• [Dataset records]
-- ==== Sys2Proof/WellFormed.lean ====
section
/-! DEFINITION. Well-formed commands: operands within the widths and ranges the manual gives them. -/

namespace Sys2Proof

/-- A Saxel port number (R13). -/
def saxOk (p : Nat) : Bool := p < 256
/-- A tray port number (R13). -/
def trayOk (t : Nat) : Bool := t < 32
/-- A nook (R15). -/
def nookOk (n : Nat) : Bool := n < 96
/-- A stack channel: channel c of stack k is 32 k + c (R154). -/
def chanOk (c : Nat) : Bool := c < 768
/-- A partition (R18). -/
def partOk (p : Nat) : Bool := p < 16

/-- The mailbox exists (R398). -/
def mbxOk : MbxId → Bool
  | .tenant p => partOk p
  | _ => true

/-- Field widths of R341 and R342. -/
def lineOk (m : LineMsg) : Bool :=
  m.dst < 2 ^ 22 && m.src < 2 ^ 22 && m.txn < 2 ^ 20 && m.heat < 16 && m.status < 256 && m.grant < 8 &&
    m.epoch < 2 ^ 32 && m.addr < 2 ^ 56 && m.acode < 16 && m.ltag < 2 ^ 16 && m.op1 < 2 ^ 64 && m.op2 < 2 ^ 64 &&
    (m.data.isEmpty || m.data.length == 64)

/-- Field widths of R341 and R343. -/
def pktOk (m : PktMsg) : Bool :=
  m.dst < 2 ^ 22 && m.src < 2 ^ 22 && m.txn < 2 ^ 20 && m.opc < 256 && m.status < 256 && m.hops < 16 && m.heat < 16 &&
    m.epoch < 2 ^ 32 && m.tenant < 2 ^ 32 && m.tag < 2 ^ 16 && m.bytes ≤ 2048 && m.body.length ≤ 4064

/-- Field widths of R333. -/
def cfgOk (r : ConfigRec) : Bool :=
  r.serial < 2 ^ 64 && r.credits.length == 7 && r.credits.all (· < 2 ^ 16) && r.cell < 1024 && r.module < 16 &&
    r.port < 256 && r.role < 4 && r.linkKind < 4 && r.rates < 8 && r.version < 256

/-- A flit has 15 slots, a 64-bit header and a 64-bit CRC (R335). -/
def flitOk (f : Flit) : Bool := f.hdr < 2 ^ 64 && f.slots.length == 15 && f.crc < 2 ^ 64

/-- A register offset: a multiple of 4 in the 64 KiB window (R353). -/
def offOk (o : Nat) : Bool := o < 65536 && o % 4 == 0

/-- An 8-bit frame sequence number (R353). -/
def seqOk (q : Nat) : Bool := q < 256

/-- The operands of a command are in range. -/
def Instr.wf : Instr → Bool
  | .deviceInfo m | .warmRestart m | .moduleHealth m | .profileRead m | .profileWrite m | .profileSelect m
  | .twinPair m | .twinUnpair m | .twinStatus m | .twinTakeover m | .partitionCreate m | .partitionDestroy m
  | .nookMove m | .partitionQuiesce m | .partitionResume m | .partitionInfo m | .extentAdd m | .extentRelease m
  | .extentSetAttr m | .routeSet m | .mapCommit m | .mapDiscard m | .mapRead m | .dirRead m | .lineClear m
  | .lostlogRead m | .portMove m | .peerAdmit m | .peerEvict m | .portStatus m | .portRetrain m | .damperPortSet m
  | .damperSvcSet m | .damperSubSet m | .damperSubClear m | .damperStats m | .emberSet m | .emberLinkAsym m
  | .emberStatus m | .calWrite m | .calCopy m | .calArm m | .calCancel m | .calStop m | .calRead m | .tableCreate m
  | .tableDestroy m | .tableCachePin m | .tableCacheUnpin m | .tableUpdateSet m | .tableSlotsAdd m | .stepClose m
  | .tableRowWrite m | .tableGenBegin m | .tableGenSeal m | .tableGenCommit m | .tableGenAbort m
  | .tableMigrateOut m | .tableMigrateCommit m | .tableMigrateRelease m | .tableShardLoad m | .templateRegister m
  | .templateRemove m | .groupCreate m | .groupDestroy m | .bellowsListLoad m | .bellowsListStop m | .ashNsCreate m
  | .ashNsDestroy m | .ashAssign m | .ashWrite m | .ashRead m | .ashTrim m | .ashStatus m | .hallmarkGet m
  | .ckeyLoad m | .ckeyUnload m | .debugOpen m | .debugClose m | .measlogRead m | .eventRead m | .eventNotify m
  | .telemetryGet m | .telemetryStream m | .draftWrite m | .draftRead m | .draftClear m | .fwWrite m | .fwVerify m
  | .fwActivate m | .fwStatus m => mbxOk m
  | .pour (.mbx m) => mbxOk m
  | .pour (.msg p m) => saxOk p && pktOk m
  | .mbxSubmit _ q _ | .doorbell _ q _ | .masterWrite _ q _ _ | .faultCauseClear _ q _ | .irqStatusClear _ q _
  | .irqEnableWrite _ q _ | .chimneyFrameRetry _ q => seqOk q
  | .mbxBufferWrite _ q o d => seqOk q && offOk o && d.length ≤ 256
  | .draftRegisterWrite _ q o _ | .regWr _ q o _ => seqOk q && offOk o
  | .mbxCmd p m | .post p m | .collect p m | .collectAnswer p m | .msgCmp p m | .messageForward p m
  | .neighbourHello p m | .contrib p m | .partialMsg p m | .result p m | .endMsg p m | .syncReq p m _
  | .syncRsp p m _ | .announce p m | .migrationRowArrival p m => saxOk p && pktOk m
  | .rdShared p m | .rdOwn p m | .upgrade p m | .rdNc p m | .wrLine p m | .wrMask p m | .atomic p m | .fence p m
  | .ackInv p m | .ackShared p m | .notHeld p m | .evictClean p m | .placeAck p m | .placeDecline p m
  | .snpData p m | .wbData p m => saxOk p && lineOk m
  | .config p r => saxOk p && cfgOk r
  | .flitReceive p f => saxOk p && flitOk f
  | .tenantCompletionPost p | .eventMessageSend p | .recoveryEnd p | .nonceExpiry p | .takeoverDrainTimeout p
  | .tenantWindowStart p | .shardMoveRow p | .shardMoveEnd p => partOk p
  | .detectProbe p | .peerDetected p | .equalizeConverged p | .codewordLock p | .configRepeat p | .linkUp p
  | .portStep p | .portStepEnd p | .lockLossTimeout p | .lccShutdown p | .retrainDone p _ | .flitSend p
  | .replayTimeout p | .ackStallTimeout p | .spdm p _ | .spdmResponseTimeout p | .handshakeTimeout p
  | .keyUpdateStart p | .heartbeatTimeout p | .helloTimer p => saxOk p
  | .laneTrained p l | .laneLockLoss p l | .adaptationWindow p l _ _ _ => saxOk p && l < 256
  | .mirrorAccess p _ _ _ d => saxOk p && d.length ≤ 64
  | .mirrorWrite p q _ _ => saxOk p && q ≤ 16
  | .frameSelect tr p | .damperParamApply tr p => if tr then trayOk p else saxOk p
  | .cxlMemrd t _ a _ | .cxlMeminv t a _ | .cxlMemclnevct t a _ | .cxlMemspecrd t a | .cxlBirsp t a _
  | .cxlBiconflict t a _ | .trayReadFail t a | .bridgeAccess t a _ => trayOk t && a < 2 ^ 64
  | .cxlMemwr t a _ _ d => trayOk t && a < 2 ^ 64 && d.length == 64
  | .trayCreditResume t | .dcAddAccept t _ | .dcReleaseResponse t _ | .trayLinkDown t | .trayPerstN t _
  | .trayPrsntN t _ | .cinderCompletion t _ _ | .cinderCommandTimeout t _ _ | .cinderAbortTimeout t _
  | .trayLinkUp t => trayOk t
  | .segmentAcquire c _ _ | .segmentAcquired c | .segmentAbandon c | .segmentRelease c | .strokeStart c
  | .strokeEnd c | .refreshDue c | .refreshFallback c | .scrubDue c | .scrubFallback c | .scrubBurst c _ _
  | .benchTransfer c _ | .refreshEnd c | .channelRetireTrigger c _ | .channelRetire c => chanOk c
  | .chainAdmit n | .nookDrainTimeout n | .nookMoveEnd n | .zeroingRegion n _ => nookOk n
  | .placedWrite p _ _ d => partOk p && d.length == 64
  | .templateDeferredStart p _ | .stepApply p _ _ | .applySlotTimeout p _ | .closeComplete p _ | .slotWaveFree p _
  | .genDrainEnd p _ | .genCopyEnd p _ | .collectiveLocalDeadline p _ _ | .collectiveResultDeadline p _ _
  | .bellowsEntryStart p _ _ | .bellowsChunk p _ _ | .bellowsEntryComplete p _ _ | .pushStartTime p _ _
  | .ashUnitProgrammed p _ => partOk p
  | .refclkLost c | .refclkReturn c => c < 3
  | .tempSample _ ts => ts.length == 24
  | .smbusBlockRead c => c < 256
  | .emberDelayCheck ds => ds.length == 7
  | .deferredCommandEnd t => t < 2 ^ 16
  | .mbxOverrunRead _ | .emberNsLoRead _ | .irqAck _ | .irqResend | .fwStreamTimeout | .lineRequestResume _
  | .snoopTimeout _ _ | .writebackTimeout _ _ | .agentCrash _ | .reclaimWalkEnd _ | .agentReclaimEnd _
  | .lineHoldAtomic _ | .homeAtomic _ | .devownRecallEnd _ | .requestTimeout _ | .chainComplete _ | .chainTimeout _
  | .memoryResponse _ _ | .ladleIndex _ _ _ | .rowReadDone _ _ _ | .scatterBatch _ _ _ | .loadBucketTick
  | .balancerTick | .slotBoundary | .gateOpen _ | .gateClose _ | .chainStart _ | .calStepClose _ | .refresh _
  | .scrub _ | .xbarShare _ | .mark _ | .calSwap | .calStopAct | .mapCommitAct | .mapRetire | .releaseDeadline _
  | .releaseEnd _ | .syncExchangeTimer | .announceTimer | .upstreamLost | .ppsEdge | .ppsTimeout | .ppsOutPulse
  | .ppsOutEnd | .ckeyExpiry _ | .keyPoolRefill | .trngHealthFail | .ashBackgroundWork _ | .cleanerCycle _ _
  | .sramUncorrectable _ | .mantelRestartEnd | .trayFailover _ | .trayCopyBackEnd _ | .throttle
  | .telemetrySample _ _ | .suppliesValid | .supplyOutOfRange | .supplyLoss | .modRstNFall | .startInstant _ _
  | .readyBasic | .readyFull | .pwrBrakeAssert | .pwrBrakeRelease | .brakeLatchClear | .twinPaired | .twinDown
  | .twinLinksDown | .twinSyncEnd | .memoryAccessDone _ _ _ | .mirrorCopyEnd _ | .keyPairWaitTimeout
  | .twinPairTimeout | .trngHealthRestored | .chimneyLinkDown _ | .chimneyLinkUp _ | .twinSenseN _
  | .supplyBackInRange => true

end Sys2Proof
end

• [Exercise] Beginning with the line above that contains "of R333. -/", copy each line exactly up to and including the line that contains "m | .profileSelect m", and go no further.

• [Exercise solution]
/-- Field widths of R333. -/
def cfgOk (r : ConfigRec) : Bool :=
  r.serial < 2 ^ 64 && r.credits.length == 7 && r.credits.all (· < 2 ^ 16) && r.cell < 1024 && r.module < 16 &&
    r.port < 256 && r.role < 4 && r.linkKind < 4 && r.rates < 8 && r.version < 256

/-- A flit has 15 slots, a 64-bit header and a 64-bit CRC (R335). -/
def flitOk (f : Flit) : Bool := f.hdr < 2 ^ 64 && f.slots.length == 15 && f.crc < 2 ^ 64

/-- A register offset: a multiple of 4 in the 64 KiB window (R353). -/
def offOk (o : Nat) : Bool := o < 65536 && o % 4 == 0

/-- An 8-bit frame sequence number (R353). -/
def seqOk (q : Nat) : Bool := q < 256

/-- The operands of a command are in range. -/
def Instr.wf : Instr → Bool
  | .deviceInfo m | .warmRestart m | .moduleHealth m | .profileRead m | .profileWrite m | .profileSelect m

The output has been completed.